The meeting will be held at 7 p. m. Monday in the Council Chambers of the Amherst Municipal Center, 5583 Main St., Williamsville.

To address long-standing resident complaints about wet basements and washed-out roadways, the town last year commissioned Wendel Duschscherer Architects and Engineers to develop a flood mitigation plan for the town.

Local and federal guidelines recommend that drainage systems be designed to withstand all but a 50-year or 100-year major flood event. But some drainage systems in flood-prone parts of Amherst have flood limitations as low as two to three years.

The consultants focused primarily on two troublesome drainage ditches that run north-south in Amherst, east of Hopkins Road. One of the ditches also collects water upstream from the Town of Clarence to the east.

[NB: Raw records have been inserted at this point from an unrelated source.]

-- ==== Sys2Proof/Tests/Slice0.lean ====
section
/-! SUPPORT. Tests. Expected results are those of spec/95_test_vectors.md (S1 to S7 are the source's own) and of the examples in
the rules. After them, one witness for the hypotheses of each statement that has any. -/

namespace Sys2Proof.Tests

open Sys2Proof Sys2Proof.Machine

/-- The outputs of one step on a presented pair, from a state whose outputs hold something else. -/
def outputsOf (op : BitVec 2) (a : Word64) : Option Result :=
  match step ⟨op, a, 0xDEAD#64, 0b11#2⟩ with
  | .next t => some t.result
  | .fault _ => none
  | .refused _ => none

/-! ## Decoding, from the words of 30_encoding.md R60 and R77 -/

theorem test_decode_decodeSingle :
    decode ⟨0b00#2, 0x0000000000004080#64⟩ = .decodeSingle ⟨0x00, 0x00, 0x40, 0x80⟩ := by decide

theorem test_decode_decodeDouble :
    decode ⟨0b01#2, 0x2D18544421FB4029#64⟩
      = .decodeDouble ⟨0x2D, 0x18, 0x54, 0x44, 0x21, 0xFB, 0x40, 0x29⟩ := by decide

theorem test_decode_encodeSingle :
    decode ⟨0b10#2, 0xDEADBEEF3F800000#64⟩ = .encodeSingle 0x3F800000#32 := by decide

theorem test_decode_encodeDouble :
    decode ⟨0b11#2, 0x400921FB54442D18#64⟩ = .encodeDouble 0x400921FB54442D18#64 := by decide

theorem test_decode_refuses_wider_code : decodeOpCode 4 0#64 = .error (.unassignedOp 4) := by decide

theorem test_decodeTableWord :
    decodeTableWord 8 2 = some (.encodeSingle 0#32) ∧ decodeTableWord 8 0x82 = none := by decide

/-! ## Lines: one ill-formed line for each check of WellFormed -/

theorem test_line_wellFormed :
    (Line.mk .decodeSingle (.bytes [0x00, 0x00, 0x40, 0x80])).wellFormed = true := by decide

theorem test_line_short_unit :
    (Line.mk .decodeSingle (.bytes [0x00, 0x00, 0x40])).parse = .error (.unitLength 3) := by decide

theorem test_line_single_unit_for_double :
    (Line.mk .decodeDouble (.bytes [0x2D, 0x18, 0x54, 0x44])).parse = .error (.unitLength 4) := by decide

theorem test_line_pattern_for_decode :
    (Line.mk .decodeSingle (.pattern 0x4080)).parse = .error .operandKind ∧
    (Line.mk .decodeDouble (.pattern 0x4080)).parse = .error .operandKind := by decide

theorem test_line_bytes_for_encode :
    (Line.mk .encodeSingle (.bytes [0x00, 0x00, 0x40, 0x80])).parse = .error .operandKind ∧
    (Line.mk .encodeDouble (.bytes [0x00])).parse = .error .operandKind := by decide

theorem test_line_pattern_too_wide :
    (Line.mk .encodeSingle (.pattern 0x100000000)).parse = .error .patternWidth ∧
    (Line.mk .encodeDouble (.pattern 0x10000000000000000)).parse = .error .patternWidth := by decide

/-! ## The bit-layout utility (table 2.1) -/

theorem test_swap16 : swap16 0x12345678#32 = 0x56781234#32 := by decide

theorem test_unpack32_pack32 :
    unpack32 ⟨0x01, 0x02, 0x03, 0x04⟩ = 0x03040102#32 ∧
    pack32 0x11223344#32 = ⟨0x33, 0x44, 0x11, 0x22⟩ := by decide

theorem test_unpack64_pack64 :
    unpack64 ⟨0x01, 0x02, 0x03, 0x04, 0x05, 0x06, 0x07, 0x08⟩ = 0x0708050603040102#64 ∧
    pack64 0x0102030405060708#64 = ⟨0x07, 0x08, 0x05, 0x06, 0x03, 0x04, 0x01, 0x02⟩ := by decide

/-! ## The operations, on the ports (tables 2.2 to 2.6; S4 and S5, S7, S1, S6) -/

theorem test_decodeSingle_values :
    outputsOf 0b00#2 0xDEADBEEF00004080#64 = some ⟨0x3F800000#64, 0b00#2⟩ ∧
    outputsOf 0b00#2 0x000000001CEA0308#64 = some ⟨0x02081CEA#64, 0b00#2⟩ ∧
    outputsOf 0b00#2 0x00000000FFFF7FFF#64 = some ⟨0x7EFFFFFF#64, 0b00#2⟩ := by decide

theorem test_decodeSingle_corners :
    outputsOf 0b00#2 0x00000000FFFF807F#64 = some ⟨0#64, 0b01#2⟩ ∧
    outputsOf 0b00#2 0x00000000FFFF007F#64 = some ⟨0#64, 0b00#2⟩ ∧
    outputsOf 0b00#2 0x00000000FFFF00FF#64 = some ⟨0x003FFFFF#64, 0b00#2⟩ ∧
    outputsOf 0b00#2 0x0000000000018100#64 = some ⟨0x80400000#64, 0b00#2⟩ := by decide

theorem test_decodeDouble_values :
    outputsOf 0b01#2 0x2D18544421FB4029#64 = some ⟨0x400921FB54442D18#64, 0b00#2⟩ ∧
    outputsOf 0b01#2 0x000000000000C010#64 = some ⟨0xBFF0000000000000#64, 0b00#2⟩ := by decide

theorem test_decodeDouble_corners :
    outputsOf 0b01#2 0xFFFFFFFFFFFF800F#64 = some ⟨0#64, 0b01#2⟩ ∧
    outputsOf 0b01#2 0x0000000000030010#64 = some ⟨0x00040000C0000000#64, 0b00#2⟩ ∧
    outputsOf 0b01#2 0x0000000000000030#64 = some ⟨0x0010000000000000#64, 0b00#2⟩ := by decide

theorem test_encodeSingle_values :
    outputsOf 0b10#2 0x000000003F800000#64 = some ⟨0x4080#64, 0b00#2⟩ ∧
    outputsOf 0b10#2 0x00000000003FFFFF#64 = some ⟨0xFFFC00FF#64, 0b00#2⟩ ∧
    outputsOf 0b10#2 0x0000000000400001#64 = some ⟨0x00020100#64, 0b00#2⟩ := by decide

theorem test_encodeSingle_corners :
    outputsOf 0b10#2 0x00000000801FFFFF#64 = some ⟨0#64, 0b00#2⟩ ∧
    outputsOf 0b10#2 0x00000000FFFFFFFF#64 = some ⟨0xFF80#64, 0b10#2⟩ ∧
    outputsOf 0b10#2 0x000000007F000000#64 = some ⟨0xFFFF7FFF#64, 0b11#2⟩ ∧
    outputsOf 0b10#2 0x0000000080000000#64 = some ⟨0#64, 0b00#2⟩ := by decide

theorem test_encodeDouble_values :
    outputsOf 0b11#2 0x400921FB54442D18#64 = some ⟨0x2D18544421FB4029#64, 0b00#2⟩ ∧
    outputsOf 0b11#2 0x0004000040000000#64 = some ⟨0x0000000000010010#64, 0b00#2⟩ := by decide
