-- ==== Sys2Proof/WellFormed.lean ====
section
/-! DEFINITION. Which operations one event word can spell. -/

namespace Sys2Proof

/-- The largest clock advance of one word (R77). -/
abbrev maxDelta : Nat := 16383

/-- An operation's operands are in range: D is a byte by its type, delta is at most 16383 (R77, R84). -/
def Instr.wellFormed : Instr → Bool
  | .advance delta => decide (delta ≤ maxDelta)
  | .rdData | .rdStatus | .rdControl | .wrData _ | .wrControl _
  | .init | .close | .firePulse | .fireTimeout => true

end Sys2Proof
end

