-- ==== Sys2Proof/Laws/State.lean ====
section
/-! SUPPORT. One lemma per field per update of the state and of the device, so that no proof unfolds a record update. -/

namespace Sys2Proof.Machine

/-! ## Updates of the state -/

variable (s : State) (d : DeviceState)

@[simp] theorem State.emit_dev (e : OutEvent) : (s.emit e).dev = s.dev := rfl
@[simp] theorem State.emit_now (e : OutEvent) : (s.emit e).now = s.now := rfl
@[simp] theorem State.emit_fs (e : OutEvent) : (s.emit e).fs = s.fs := rfl
@[simp] theorem State.emit_out (e : OutEvent) : (s.emit e).out = s.out ++ [e] := rfl
@[simp] theorem State.emit_refused (e : OutEvent) : (s.emit e).refused = s.refused := rfl
@[simp] theorem State.emit_ret (e : OutEvent) : (s.emit e).ret = s.ret := rfl
@[simp] theorem State.emit_draws (e : OutEvent) : (s.emit e).draws = s.draws := rfl
@[simp] theorem State.emit_trace (e : OutEvent) : (s.emit e).trace = s.trace := rfl

@[simp] theorem State.answer_dev (r : Option Byte) : (s.answer r).dev = s.dev := rfl
@[simp] theorem State.answer_now (r : Option Byte) : (s.answer r).now = s.now := rfl
@[simp] theorem State.answer_fs (r : Option Byte) : (s.answer r).fs = s.fs := rfl
@[simp] theorem State.answer_out (r : Option Byte) : (s.answer r).out = s.out := rfl
@[simp] theorem State.answer_refused (r : Option Byte) : (s.answer r).refused = s.refused := rfl
@[simp] theorem State.answer_ret (r : Option Byte) : (s.answer r).ret = r := rfl
@[simp] theorem State.answer_draws (r : Option Byte) : (s.answer r).draws = s.draws := rfl
@[simp] theorem State.answer_trace (r : Option Byte) : (s.answer r).trace = s.trace := rfl

@[simp] theorem State.setDevice_dev (dev : Device) : (s.setDevice dev).dev = dev := rfl
@[simp] theorem State.setDevice_now (dev : Device) : (s.setDevice dev).now = s.now := rfl
@[simp] theorem State.setDevice_fs (dev : Device) : (s.setDevice dev).fs = s.fs := rfl
@[simp] theorem State.setDevice_out (dev : Device) : (s.setDevice dev).out = s.out := rfl
@[simp] theorem State.setDevice_refused (dev : Device) : (s.setDevice dev).refused = s.refused := rfl
@[simp] theorem State.setDevice_ret (dev : Device) : (s.setDevice dev).ret = s.ret := rfl
@[simp] theorem State.setDevice_draws (dev : Device) : (s.setDevice dev).draws = s.draws := rfl
@[simp] theorem State.setDevice_trace (dev : Device) : (s.setDevice dev).trace = s.trace := rfl

@[simp] theorem State.setFiles_dev (fs : FileSystem) : (s.setFiles fs).dev = s.dev := rfl
@[simp] theorem State.setFiles_now (fs : FileSystem) : (s.setFiles fs).now = s.now := rfl
@[simp] theorem State.setFiles_fs (fs : FileSystem) : (s.setFiles fs).fs = fs := rfl
@[simp] theorem State.setFiles_out (fs : FileSystem) : (s.setFiles fs).out = s.out := rfl
@[simp] theorem State.setFiles_refused (fs : FileSystem) : (s.setFiles fs).refused = s.refused := rfl
@[simp] theorem State.setFiles_ret (fs : FileSystem) : (s.setFiles fs).ret = s.ret := rfl
@[simp] theorem State.setFiles_draws (fs : FileSystem) : (s.setFiles fs).draws = s.draws := rfl
@[simp] theorem State.setFiles_trace (fs : FileSystem) : (s.setFiles fs).trace = s.trace := rfl

@[simp] theorem State.addTime_dev (delta : Nat) : (s.addTime delta).dev = s.dev := rfl
@[simp] theorem State.addTime_now (delta : Nat) : (s.addTime delta).now = s.now + delta := rfl
@[simp] theorem State.addTime_fs (delta : Nat) : (s.addTime delta).fs = s.fs := rfl
@[simp] theorem State.addTime_out (delta : Nat) : (s.addTime delta).out = s.out := rfl
@[simp] theorem State.addTime_refused (delta : Nat) : (s.addTime delta).refused = s.refused := rfl
@[simp] theorem State.addTime_ret (delta : Nat) : (s.addTime delta).ret = s.ret := rfl
@[simp] theorem State.addTime_draws (delta : Nat) : (s.addTime delta).draws = s.draws := rfl
@[simp] theorem State.addTime_trace (delta : Nat) : (s.addTime delta).trace = s.trace := rfl

@[simp] theorem State.mark_dev : (s.mark).dev = s.dev := rfl
@[simp] theorem State.mark_now : (s.mark).now = s.now := rfl
@[simp] theorem State.mark_fs : (s.mark).fs = s.fs := rfl
@[simp] theorem State.mark_out : (s.mark).out = s.out := rfl
@[simp] theorem State.mark_refused : (s.mark).refused = true := rfl
@[simp] theorem State.mark_ret : (s.mark).ret = s.ret := rfl
@[simp] theorem State.mark_draws : (s.mark).draws = s.draws := rfl
@[simp] theorem State.mark_trace : (s.mark).trace = s.trace := rfl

Wendel Duschscherer produced a recommended action plan two months ago. The firm’s key recommendations, which will be the subject of Monday’s public hearing, include:

• The creation of two retention ponds upstream along Youngs Road and at Bassett Park, both town property, in addition to the proposed expansion of an existing retention pond on the private property of the Amberleigh Retirement Community on Maple Road.

The retention ponds would hold storm water upstream so that it lessens likelihood of properties flooding downstream as the ditches empty into Ellicott and Tonawanda creeks.

The plan also recommends constricting a storm-water outlet at Windsor Park Dam, adjacent to the Amberleigh pond.

• Cleaning, deepening and widening various ditch sections.

• Improving or reconstructing 16 bridges and culverts that run along or over the flood-prone ditches. Two would involve county cooperation, and two would involve negotiations with private property owners.

After the public hearing, the Town Board will have to delay its vote on the $1.7 million in town borrowing even though board support seems to exist for the ambitious drainage program.

The board must first agree to pay $134,930 upfront to cover the design phase of the drainage plan to satisfy state environmental review requirements.